── RECORDS SHOWN ──

/-! ## Instructions of one shape -/

/-- The destination of the instructions whose whole effect is the write of one scalar register. -/
def scalarDest : Instr → Option SReg
  | .sadd _ _ sd _ _ => some sd | .ssub _ _ sd _ _ => some sd | .smul _ _ sd _ _ => some sd | .smulh _ _ sd _ _ => some sd
  | .sdiv _ _ sd _ _ => some sd | .srem _ _ sd _ _ => some sd | .sand _ _ sd _ _ => some sd | .sor _ _ sd _ _ => some sd
  | .sxor _ _ sd _ _ => some sd | .sandn _ _ sd _ _ => some sd | .sshl _ _ sd _ _ => some sd | .sshr _ _ sd _ _ => some sd
  | .ssra _ _ sd _ _ => some sd | .smin _ _ sd _ _ => some sd | .smax _ _ sd _ _ => some sd | .scmp _ _ sd _ _ => some sd
  | .ssel _ sd _ _ _ => some sd | .sli _ _ sd _ => some sd | .slih _ sd _ _ => some sd | .smov _ sd _ => some sd
  | .sclz _ _ sd _ => some sd | .spopc _ _ sd _ => some sd | .sbfx _ _ sd _ _ => some sd | .sbfi _ sd _ _ => some sd
  | .sext _ _ sd _ => some sd | .pany _ sd _ => some sd | .pall _ sd _ => some sd | .pcnt _ sd _ => some sd
  | .pffs _ sd _ => some sd | .vext _ _ sd _ _ => some sd | .pget _ sd _ => some sd | .kcnt _ sd _ => some sd
  | .kffs _ sd _ => some sd | .kbit _ sd _ _ => some sd | .laycfg _ sd _ _ => some sd
  | _ => none

/-- The lanes and the destination of the instructions whose whole effect is the write of a vector register or a pair, and
that raise no flag: the governed lanes, but for `vins`, `vcompr` and `kmv`. -/
def laneDest (c : Crew) : Instr → Option (W32 × Bool × VReg)
  | .vadd h ty _ vd _ _ => some (c.gov h, ty.wide, vd) | .vaddImm h ty vd _ _ => some (c.gov h, ty.wide, vd)
  | .vsub h ty _ vd _ _ => some (c.gov h, ty.wide, vd) | .vmul h ty _ vd _ _ => some (c.gov h, ty.wide, vd)
  | .vmulh h ty vd _ _ => some (c.gov h, ty.wide, vd) | .vmad h ty vd _ _ _ => some (c.gov h, ty.wide, vd)
  | .vand h ty vd _ _ => some (c.gov h, ty.wide, vd) | .vandImm h ty vd _ _ => some (c.gov h, ty.wide, vd)
  | .vor h ty vd _ _ => some (c.gov h, ty.wide, vd) | .vorImm h ty vd _ _ => some (c.gov h, ty.wide, vd)
  | .vxor h ty vd _ _ => some (c.gov h, ty.wide, vd) | .vxorImm h ty vd _ _ => some (c.gov h, ty.wide, vd)
  | .vandn h ty vd _ _ => some (c.gov h, ty.wide, vd)
  | .vshl h ty vd _ _ => some (c.gov h, ty.wide, vd) | .vshlImm h ty vd _ _ => some (c.gov h, ty.wide, vd)
  | .vshr h ty vd _ _ => some (c.gov h, ty.wide, vd) | .vshrImm h ty vd _ _ => some (c.gov h, ty.wide, vd)
  | .vsra h ty vd _ _ => some (c.gov h, ty.wide, vd) | .vsraImm h ty vd _ _ => some (c.gov h, ty.wide, vd)
  | .vrot h ty vd _ _ => some (c.gov h, ty.wide, vd)
  | .vmin h ty vd _ _ => some (c.gov h, ty.wide, vd) | .vmax h ty vd _ _ => some (c.gov h, ty.wide, vd)
  | .vabs h ty _ vd _ => some (c.gov h, ty.wide, vd) | .vclz h ty vd _ => some (c.gov h, ty.wide, vd)
  | .vpopc h ty vd _ => some (c.gov h, ty.wide, vd) | .vbrev h ty vd _ => some (c.gov h, ty.wide, vd)
  | .vbfx h _ vd _ _ => some (c.gov h, false, vd) | .vbfi h vd _ _ _ => some (c.gov h, false, vd)
  | .vsel h ty _ vd _ _ => some (c.gov h, ty.wide, vd) | .vmov h ty vd _ => some (c.gov h, ty.wide, vd)
  | .vli h ty vd _ => some (c.gov h, ty.wide, vd)
  | .vclmul h vd _ _ => some (c.gov h, false, vd) | .vclmulh h vd _ _ => some (c.gov h, false, vd)
  | .vshfl h _ vd _ _ => some (c.gov h, false, vd) | .vbcast h vd _ _ => some (c.gov h, false, vd)
  | .vfcls h _ vd _ => some (c.gov h, false, vd) | .vunpk h _ vd _ => some (c.gov h, false, vd)
  | .vins _ wide vd _ sb => some (c.active &&& (1 <<< ((c.sv sb).toNat % 32)), wide, vd)
  | .vcompr _ vd _ => some (c.active, false, vd) | .kmvToVector _ vd _ => some (c.active, false, vd)
  | _ => none

/-- The lanes and the destination of the lane-wise instructions that raise flags: the governed lanes, but for `vpack`, whose
words lie in active lanes. -/
def flagLaneDest (c : Crew) : Instr → Option (W32 × Bool × VReg)
  | .vdiv h ty _ vd _ _ => some (c.gov h, ty.wide, vd) | .vrem h ty vd _ _ => some (c.gov h, ty.wide, vd)
  | .vfadd h _ ty vd _ _ => some (c.gov h, ty == .f64, vd) | .vfsub h _ ty vd _ _ => some (c.gov h, ty == .f64, vd)
  | .vfmul h _ ty vd _ _ => some (c.gov h, ty == .f64, vd) | .vfdiv h _ ty vd _ _ => some (c.gov h, ty == .f64, vd)
  | .vfmaF16 h _ vd _ _ _ => some (c.gov h, false, vd) | .vfmaF32 h _ vd _ _ _ => some (c.gov h, false, vd)
  | .vfmaF64 h _ vd _ _ _ => some (c.gov h, true, vd)
  | .vfsqrt h _ ty vd _ => some (c.gov h, ty == .f64, vd) | .vfrcp h ty vd _ => some (c.gov h, ty == .f64, vd)
  | .vfrsq h ty vd _ => some (c.gov h, ty == .f64, vd) | .vfexp2 h ty vd _ => some (c.gov h, ty == .f64, vd)
  | .vflog2 h ty vd _ => some (c.gov h, ty == .f64, vd) | .vfsin h ty vd _ => some (c.gov h, ty == .f64, vd)
  | .vfcos h ty vd _ => some (c.gov h, ty == .f64, vd) | .vfmin h ty vd _ _ => some (c.gov h, ty == .f64, vd)
  | .vfmax h ty vd _ _ => some (c.gov h, ty == .f64, vd) | .vfrnd h _ ty vd _ => some (c.gov h, ty == .f64, vd)
  | .vfdot h _ vd _ _ => some (c.gov h, false, vd) | .vcvt h _ _ dst _ vd _ => some (c.gov h, dst.wide, vd)
  | .vred h _ ty _ vd _ => some (c.gov h, ty.wide, vd) | .vscan h _ ty _ vd _ => some (c.gov h, ty.wide, vd)
  | .vpack _ _ vd _ => some (c.active, false, vd)
  | _ => none

/-- The governing fields and the destination of the instructions whose whole effect is the write of one predicate. -/
def predDest : Instr → Option (Hd × PReg)
  | .vcmp h _ _ pd _ _ => some (h, pd)
  | .pand h pd _ _ => some (h, pd) | .por h pd _ _ => some (h, pd) | .pxor h pd _ _ => some (h, pd)
  | .pnot h pd _ => some (h, pd) | .pmov h pd _ => some (h, pd) | .pset h pd _ => some (h, pd)
  | _ => none


/-! ## What the integer instructions compute (R109, R110, R127, R153)

The same functions as the tables of the manual, on bit vectors of the type's width. -/

/-- The low bits of a register as a value of a type's width. -/
def bvIn (ty : ITy) (x : Nat) : BitVec ty.bits := BitVec.ofNat ty.bits x
/-- The number that a value of a type stands for. -/
def bvInt (ty : ITy) (x : BitVec ty.bits) : Int := if ty.signed then x.toInt else x.toNat
/-- A result in a scalar register (R110). -/
def bvOutS (ty : ITy) (x : BitVec ty.bits) : W64 := if ty.signed then x.signExtend 64 else x.setWidth 64
/-- A result in a lane, or in the lane of a pair (R110). -/
def bvOutV (ty : ITy) (x : BitVec ty.bits) : Nat :=
  if ty.wide then x.toNat else if ty.signed then (x.signExtend 32).toNat else (x.setWidth 32).toNat
/-- Bits 2w - 1 to w of the exact product. -/
def bvHigh (ty : ITy) (x y : BitVec ty.bits) : BitVec ty.bits :=
  let w := ty.bits
  let e := fun (z : BitVec w) => if ty.signed then z.signExtend (2 * w) else z.setWidth (2 * w)
  (e x * e y).extractLsb' w w
/-- Quotient and remainder; a divisor of 0 gives 0 and the dividend. -/
def bvDiv (ty : ITy) (x y : BitVec ty.bits) : BitVec ty.bits :=
  if y = 0 then 0 else if ty.signed then x.sdiv y else x / y
def bvRem (ty : ITy) (x y : BitVec ty.bits) : BitVec ty.bits :=
  if y = 0 then x else if ty.signed then x.srem y else x % y
/-- The shift count of R127. -/
def bvCnt (ty : ITy) (y : BitVec ty.bits) : Nat := y.toNat % ty.bits
/-- Whether x is at most y, under the type's signedness. -/
def bvLe (ty : ITy) (x y : BitVec ty.bits) : Bool := bvInt ty x ≤ bvInt ty y
def bvMin (ty : ITy) (x y : BitVec ty.bits) : BitVec ty.bits := if bvLe ty x y then x else y
def bvMax (ty : ITy) (x y : BitVec ty.bits) : BitVec ty.bits := if bvLe ty x y then y else x
/-- An exact number in a type: clamped to its range with SAT, else reduced (R109). -/
def bvFit (ty : ITy) (sat : Bool) (x : Int) : BitVec ty.bits :=
  let lo : Int := if ty.signed then -(2 ^ (ty.bits - 1)) else 0
  let hi : Int := if ty.signed then 2 ^ (ty.bits - 1) - 1 else 2 ^ ty.bits - 1
  BitVec.ofInt ty.bits (if sat then (if x < lo then lo else if hi < x then hi else x) else x)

───

Pick each line holding "Bool" out of the entries above and return it.

def laneDest (c : Crew) : Instr → Option (W32 × Bool × VReg)
def flagLaneDest (c : Crew) : Instr → Option (W32 × Bool × VReg)
def bvLe (ty : ITy) (x y : BitVec ty.bits) : Bool := bvInt ty x ≤ bvInt ty y
def bvFit (ty : ITy) (sat : Bool) (x : Int) : BitVec ty.bits :=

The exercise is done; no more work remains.